Now if one were an Indian planner, he/she would look at the China/Pakistan axis with askance. India has had conflicts and still perceives threats from both, jointly and severally. The Tibet plateau, once intended as India’s buffer against the north, has now become China’s buffer against India.
Now if one were a Chinese planner, he or she would be looking with concern at India’s growth and increasing ability to project power in the IOR. The planner will also note what experts are saying about India’s growth trajectory. That it will be growing long after China gets walking sticks. That it is the ultimate pivot state in the grand struggle for primacy between the West led by the US and Japan, and China.

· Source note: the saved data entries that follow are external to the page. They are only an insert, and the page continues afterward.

/-! ### Time discipline and holdover (chapter 8) -/

/-- R129, R130, R132, R137: DISCIPLINE_CONFIG's tests in order; an accepted one installs its fields, judges the running timer
against the new thresholds at once, and mutes the flows where the state is then HOLDOVER with action MUTE. -/
def Obligations.disciplineConfig : Prop :=
  ∀ (tag : Byte) (p : DisciplineFields) (s : State), s.portOpen →
    (∀ offset, firstFailure (disciplineConfigTests p) = some offset →
      exec (.disciplineConfig tag p) s = .next (s.answered 0x50 tag [5, BitVec.ofNat 8 offset])) ∧
    (firstFailure (disciplineConfigTests p) = none →
      ∃ (s1 hold t : State), s1 = { s with dsu := { s.dsu with cfg := disciplineFieldsCfg p } } ∧
        hold = (({ s1 with dsu := { s1.dsu with state := .holdover } } : State).report
          (.timeState s.dsu.state .holdover .config)).latch .time ∧
        exec (.disciplineConfig tag p) s = .next (t.answered 0x50 tag [0]) ∧
        ((s.dsu.state = .tracking ∨ s.dsu.state = .warned) → (∃ run, s.dsu.timer = some run ∧ p.tHold * 2000000000 ≤ run) →
          t = if p.action = 1 then hold.mute else hold) ∧
        (s.dsu.state = .tracking → (∀ run, s.dsu.timer = some run → run < p.tHold * 2000000000) →
          (∃ run, s.dsu.timer = some run ∧ p.tWarn * 2000000000 ≤ run) →
          t = (({ s1 with dsu := { s1.dsu with state := .warned } } : State).report
            (.timeState .tracking .warned .config)).latch .time) ∧
        (s.dsu.state = .tracking → (∀ run, s.dsu.timer = some run → run < p.tWarn * 2000000000) → t = s1) ∧
        (s.dsu.state = .warned → (∀ run, s.dsu.timer = some run → run < p.tHold * 2000000000) → t = s1) ∧
        (s.dsu.state = .unset → t = s1) ∧
        (s.dsu.state = .holdover → t = if p.action = 1 then s1.mute else s1))

/-- R131, R132, R133, R137: the two expiries of the elapsed timer, each with its report and latch, the mute on entering
HOLDOVER with action MUTE, and the value at which the timer stays. -/
def Obligations.elapsedTimerExpiries : Prop :=
  ∀ (n : Nat) (s : State),
    (s.comesAt .warnExpiry n → exec .warnExpiry s = .next ((({ s.after n with
      dsu := { (s.after n).dsu with state := .warned } } : State).report (.timeState .tracking .warned .warnTimer)).latch .time)) ∧
    (s.comesAt .holdExpiry n → ∃ hold : State, hold = (({ s.after n with
        dsu := { (s.after n).dsu with state := .holdover } } : State).report
          (.timeState s.dsu.state .holdover .holdTimer)).latch .time ∧
      exec .holdExpiry s = .next (if s.dsu.cfg.action = .mute then hold.mute else hold)) ∧
    (s.comesAt .elapsedTimerSaturation n → exec .elapsedTimerSaturation s = .next { s.after n with
      dsu := { (s.after n).dsu with timer := some (1099511627776 * 2000000000) } }) ∧
    (∀ run, s.dsu.timer = some run →
      (s.dsu.state = .tracking → eventTicks s .warnExpiry = some (s.dsu.cfg.tWarn * 2000000000 - run)) ∧
      (s.dsu.state = .tracking ∨ s.dsu.state = .warned →
        eventTicks s .holdExpiry = some (s.dsu.cfg.tHold * 2000000000 - run)) ∧
      eventTicks s .elapsedTimerSaturation =
        if run < 1099511627776 * 2000000000 then some (1099511627776 * 2000000000 - run) else none) ∧
    (s.dsu.timer = none → eventTicks s .warnExpiry = none ∧ eventTicks s .holdExpiry = none ∧
      eventTicks s .elapsedTimerSaturation = none) ∧
    (s.dsu.state ≠ .tracking → eventTicks s .warnExpiry = none) ∧
    (s.dsu.state ≠ .tracking → s.dsu.state ≠ .warned → eventTicks s .holdExpiry = none)

/-- R135, R136: a published measurement is ignored under source LINK; under source REFERENCE it is a step, a hold or a slew by
the tests in order, and then a discipline event. A slew that is replaced takes its part of a ps with it (log 4). -/
def Obligations.referenceSteering : Prop :=
  ∀ (e : Int) (s : State),
    (s.dsu.cfg.source = .link → s.measurement e = s) ∧
    (s.dsu.cfg.source = .reference →
      (s.dsu.state = .unset ∨ ((∀ f, (s.flow f).state.isActive = false) ∧ s.dsu.cfg.stepThreshold ≤ e.natAbs) →
        s.measurement e = ({ s.stepPt (s.tbu.pt - e) with
          dsu := { s.dsu with referenceSteps := min (s.dsu.referenceSteps + 1) 4294967295 } } : State).disciplineEvent .reference) ∧
      (s.dsu.state ≠ .unset → ((∃ f, (s.flow f).state.isActive = true) ∨ e.natAbs < s.dsu.cfg.stepThreshold) →
        e.natAbs ≤ s.dsu.cfg.deadband →
        s.measurement e = ({ s with
          dsu := { s.dsu with referenceHolds := min (s.dsu.referenceHolds + 1) 4294967295 } } : State).disciplineEvent .reference) ∧
      (s.dsu.state ≠ .unset → ((∃ f, (s.flow f).state.isActive = true) ∨ e.natAbs < s.dsu.cfg.stepThreshold) →
        s.dsu.cfg.deadband < e.natAbs →
        s.measurement e = ({ s with
          tbu := { s.tbu with slew := max (-1000000000) (min (-(e.tdiv 4)) 1000000000), slewAcc := 0 }
          dsu := { s.dsu with referenceSlews := min (s.dsu.referenceSlews + 1) 4294967295 } } : State).disciplineEvent
            .reference))

/-- R1, R5, R11, R12, R37: every command keeps PT, trim, slew and residue in their ranges, and the law that no flow is active
while the time state is UNSET; and while a flow is active no command but the two hard resets, after which none is, makes PT
smaller. -/
def Obligations.timeLawsAreKept : Prop :=
  (∀ (i : Instr) (s t : State), s.UnsetIsQuiet → exec i s = .next t → t.UnsetIsQuiet) ∧
  (∀ (i : Instr) (s t : State), s.UnsetIsQuiet → s.tbu.pt ≤ Config.ptMax →
     (∃ f, (s.flow f).state.isActive = true) → i ≠ .powerOnReset → i ≠ .pinReset →
     exec i s = .next t → s.tbu.pt ≤ t.tbu.pt) ∧
  (∀ (i : Instr) (s t : State), s.tbu.InRange → exec i s = .next t → t.tbu.InRange)

/-! ### The frame reference monitor (chapter 9) -/

/-- R146, R147, R154: REF_CONFIG's tests in order; an accepted one installs its fields, and the enable field begins
acquisition afresh or disables the monitor, each with its report. -/
def Obligations.refConfig : Prop :=
  ∀ (tag : Byte) (p : RefFields) (s : State), s.portOpen →
    (∀ offset, firstFailure (refConfigTests p) = some offset →
      exec (.refConfig tag p) s = .next (s.answered 0x60 tag [5, BitVec.ofNat 8 offset])) ∧
    (firstFailure (refConfigTests p) = none →
      (p.enable = 1 → exec (.refConfig tag p) s = .next ((({ s with frm := { s.frm with
          cfg := refFieldsCfg p
          state := .acquiring
          count := 0
          lastPulse := none
          lossStart := some (s.tbu.pt : Int)
          period := 0
          phase := 0
          ready := false
          offRate := false
          phaseError := false } } : State).report (.referenceState s.frm.state .acquiring
            (if s.frm.state = .disabled then .enable else .restart))).answered 0x60 tag [0])) ∧
      (p.enable = 0 → s.frm.state ≠ .disabled → exec (.refConfig tag p) s = .next ((({ s with frm := { s.frm with
          cfg := refFieldsCfg p
          state := .disabled
          count := 0
          lastPulse := none
          lossStart := none
          period := 0
          phase := 0
          ready := false
          offRate := false
          phaseError := false } } : State).report (.referenceState s.frm.state .disabled .disable)).answered 0x60 tag [0])) ∧
      (p.enable = 0 → s.frm.state = .disabled → exec (.refConfig tag p) s =
        .next (({ s with frm := { s.frm with cfg := refFieldsCfg p } } : State).answered 0x60 tag [0])))

/-- R145, R148, R149, R152, R153: the edges that publish nothing: one in the other direction or while DISABLED, a filtered
edge, the first pulse of an acquisition, an off-rate period, and an in-tolerance period at a count of 2. The loss start stays
as it is (log 30). -/
def Obligations.edgesThatPublishNothing : Prop :=
  ∀ (edge : Edge) (s : State), ∃ (m : RefMonitor) (t : Int), m = s.frm ∧ t = (s.tbu.pt : Int) ∧
    (m.state = .disabled ∨ edge ≠ m.cfg.edge → exec (.frameRefEdge edge) s = .next s) ∧
    (m.state ≠ .disabled → edge = m.cfg.edge → m.cfg.glitch = true → 1 ≤ m.count →
      (∃ last, m.lastPulse = some last ∧ t ≤ last + (m.cfg.pRef / 8 : Nat)) →
      exec (.frameRefEdge edge) s = .next { s with frm := { m with edgesFiltered := min (m.edgesFiltered + 1) 4294967295 } }) ∧
    (m.state ≠ .disabled → edge = m.cfg.edge → m.count = 0 → m.state ≠ .lost →
      exec (.frameRefEdge edge) s = .next { s with frm := { m with count := 1, lastPulse := some t } }) ∧
    (m.state = .lost → edge = m.cfg.edge → m.count = 0 →
      exec (.frameRefEdge edge) s = .next (({ s with frm := { m with
        count := 1, lastPulse := some t, state := .acquiring } } : State).report (.referenceState .lost .acquiring .reacquire))) ∧
    (∀ last, m.state ≠ .disabled → edge = m.cfg.edge → 1 ≤ m.count → m.lastPulse = some last →
      (m.cfg.glitch = false ∨ last + (m.cfg.pRef / 8 : Nat) < t) →
      ((m.cfg.periodTol * m.cfg.pRef : Int) < (t - last - m.cfg.pRef).natAbs * 1000000 → m.offRate = true →
        exec (.frameRefEdge edge) s = .next { s with frm := { m with
          count := min (m.count + 1) 4294967295
          lastPulse := some t
          offRateCount := min (m.offRateCount + 1) 4294967295 } }) ∧
      ((m.cfg.periodTol * m.cfg.pRef : Int) < (t - last - m.cfg.pRef).natAbs * 1000000 → m.offRate = false →
        exec (.frameRefEdge edge) s = .next ((({ s with frm := { m with
          count := min (m.count + 1) 4294967295
          lastPulse := some t
          offRate := true
          offRateCount := min (m.offRateCount + 1) 4294967295 } } : State).report
            (.referenceState m.state m.state .offRateSet)).latch .reference)) ∧
      ((t - last - m.cfg.pRef).natAbs * 1000000 ≤ (m.cfg.periodTol * m.cfg.pRef : Int) → m.count = 1 →
        exec (.frameRefEdge edge) s = .next { s with
          frm := { m with count := 2, lastPulse := some t, offRate := false }
          cru := if m.offRate = true then s.cru.place ⟨s.tbu.pt, .referenceState m.state m.state .offRateCleared⟩
            else s.cru }))

/-- R151, R154: an in-tolerance period at a count of 3 or more is published with the phase of the pulse; the reports stand in
the order of R151, a setting of PHASE_ERROR latches REFERENCE, and the measurement goes to the supervisor last
(`referenceSteering`). The loss start stays as it is, the model's choice (log 30). -/
def Obligations.publication : Prop :=
  ∀ (edge : Edge) (last : Int) (s : State), ∃ (m : RefMonitor) (t e : Int) (c1 c2 c3 : Cru),
    m = s.frm ∧ t = (s.tbu.pt : Int) ∧ e = m.cfg.phaseOf t ∧
    c1 = (if m.offRate = true then s.cru.place ⟨s.tbu.pt, .referenceState m.state m.state .offRateCleared⟩ else s.cru) ∧
    c2 = (if m.cfg.phaseTol < e.natAbs ∧ m.phaseError = false then
        (c1.place ⟨s.tbu.pt, .referenceState m.state m.state .phaseErrorSet⟩).latch .reference
      else if e.natAbs ≤ m.cfg.phaseTol ∧ m.phaseError = true then
        c1.place ⟨s.tbu.pt, .referenceState m.state m.state .phaseErrorCleared⟩
      else c1) ∧
    c3 = (if m.state = .acquiring then c2.place ⟨s.tbu.pt, .referenceState .acquiring .valid .acquired⟩ else c2) ∧
    (m.state ≠ .disabled → edge = m.cfg.edge → 2 ≤ m.count → m.lastPulse = some last →
      (m.cfg.glitch = false ∨ last + (m.cfg.pRef / 8 : Nat) < t) →
      (t - last - m.cfg.pRef).natAbs * 1000000 ≤ (m.cfg.periodTol * m.cfg.pRef : Int) →
      exec (.frameRefEdge edge) s = .next (({ s with
        frm := { m with
          count := min (m.count + 1) 4294967295
          lastPulse := some t
          period := (t - last).toNat
          phase := e
          ready := true
          offRate := false
          phaseError := decide (m.cfg.phaseTol < e.natAbs)
          state := if m.state = .acquiring then .valid else m.state }
        cru := c3 } : State).measurement e))

/-- R31, R150: the phase of a pulse is its distance from the nearest expected pulse, the later one where it lies halfway,
except that a value at or above P_ref / 2 is taken as the largest integer below it; so it lies in [-P_ref / 2, P_ref / 2).
P_ref is the floor of rate_den x 10^12 / (rate_num x ppf) (R31). -/
def Obligations.phaseOfAPulse : Prop :=
  ∀ (c : FrmCfg) (t : Int), 1 ≤ c.rateNum → 1 ≤ c.rateDen → c.rateDen ≤ c.rateNum → c.rateNum ≤ 16000 * c.rateDen →
    (c.ppf = 1 ∨ c.ppf = 2) →
    c.pRef * (c.rateNum * c.ppf) ≤ c.rateDen * 1000000000000 ∧ c.rateDen * 1000000000000 < (c.pRef + 1) * (c.rateNum * c.ppf) ∧
    -(c.pRef : Int) ≤ 2 * c.phaseOf t ∧ 2 * c.phaseOf t < c.pRef ∧
    ∃ j epoch : Int,
      (2 * j - 1) * (c.rateDen * 1000000000000) ≤ 2 * (t - c.oRef) * (c.rateNum * c.ppf) ∧
      2 * (t - c.oRef) * (c.rateNum * c.ppf) < (2 * j + 1) * (c.rateDen * 1000000000000) ∧
      epoch * (c.rateNum * c.ppf) ≤ j * (c.rateDen * 1000000000000) ∧
      j * (c.rateDen * 1000000000000) < (epoch + 1) * (c.rateNum * c.ppf) ∧
      (2 * (t - (epoch + c.oRef)) < c.pRef → c.phaseOf t = t - (epoch + c.oRef)) ∧
      ((c.pRef : Int) ≤ 2 * (t - (epoch + c.oRef)) → (c.pRef : Int) ≤ 2 * (c.phaseOf t + 1))

/-- R153, R154: the loss interval ends as PT exceeds by more than 2 x P_ref the last pulse timestamp, or the loss start while
the count is 0, in ACQUIRING and VALID alone; at its end the monitor enters LOST, with its report and REFERENCE latched;
phase and flags keep their values and nothing goes to the supervisor. The loss start is discarded (log 30). -/
def Obligations.lossExpiry : Prop :=
  (∀ (n : Nat) (s : State), s.comesAt .lossExpiry n →
    exec .lossExpiry s = .next ((({ s.after n with frm := { s.frm with
      state := .lost
      period := 2 * s.frm.cfg.pRef
      ready := false
      count := 0
      lastPulse := none
      lossStart := none
      losses := min (s.frm.losses + 1) 4294967295 } } : State).report
        (.referenceState s.frm.state .lost .loss)).latch .reference)) ∧
  (∀ (start : Int) (s : State), s.frm.state = .acquiring ∨ s.frm.state = .valid →
    (s.frm.count = 0 → s.frm.lossStart = some start →
      eventTicks s .lossExpiry = s.ticksTo (start + 2 * s.frm.cfg.pRef + 1)) ∧
    (s.frm.count ≠ 0 → s.frm.lastPulse = some start →
      eventTicks s .lossExpiry = s.ticksTo (start + 2 * s.frm.cfg.pRef + 1))) ∧
  (∀ s : State, s.frm.state = .disabled ∨ s.frm.state = .lost → eventTicks s .lossExpiry = none)

/-! ### Conditions and reports (chapter 10) -/

/-- R158, R160, R164: every command keeps ALERT asserted exactly while an unmasked group is latched, ATTN exactly while the
report queue is non-empty, and the queue within 64 records; but for COND_CLEAR and the resets none unlatches a group, and
but for COND_MASK and the resets none changes a mask. -/
def Obligations.conditionLawsAreKept : Prop :=
  (∀ (i : Instr) (s t : State), s.cru.Lawful → exec i s = .next t → t.cru.Lawful) ∧
  (∀ (i : Instr) (s t : State), exec i s = .next t →
     (∀ inbound, i ≠ .selectRelease inbound) → (∀ tag, i ≠ .reset tag) → i ≠ .powerOnReset → i ≠ .pinReset →
     ((∀ tag groups, i ≠ .condClear tag groups) →
       ∀ g : Group, s.cru.latched.has g = true → t.cru.latched.has g = true) ∧
     ((∀ tag groups, i ≠ .condMask tag groups) → t.cru.mask = s.cru.mask))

In recent times there has been much talk about the “Quad” — the United States, Japan, Australia and India — to confront the spread of China’s dominance. There have been several rounds of talks and virtual meetings of these countries starting 2019. But we must not forget that unlike the US, Japan and Australia, who are physically distant from China, India lives cheek by jowl with it, sharing a long and contested border. It is Indian and Chinese troops which face each other eyeball to eyeball there.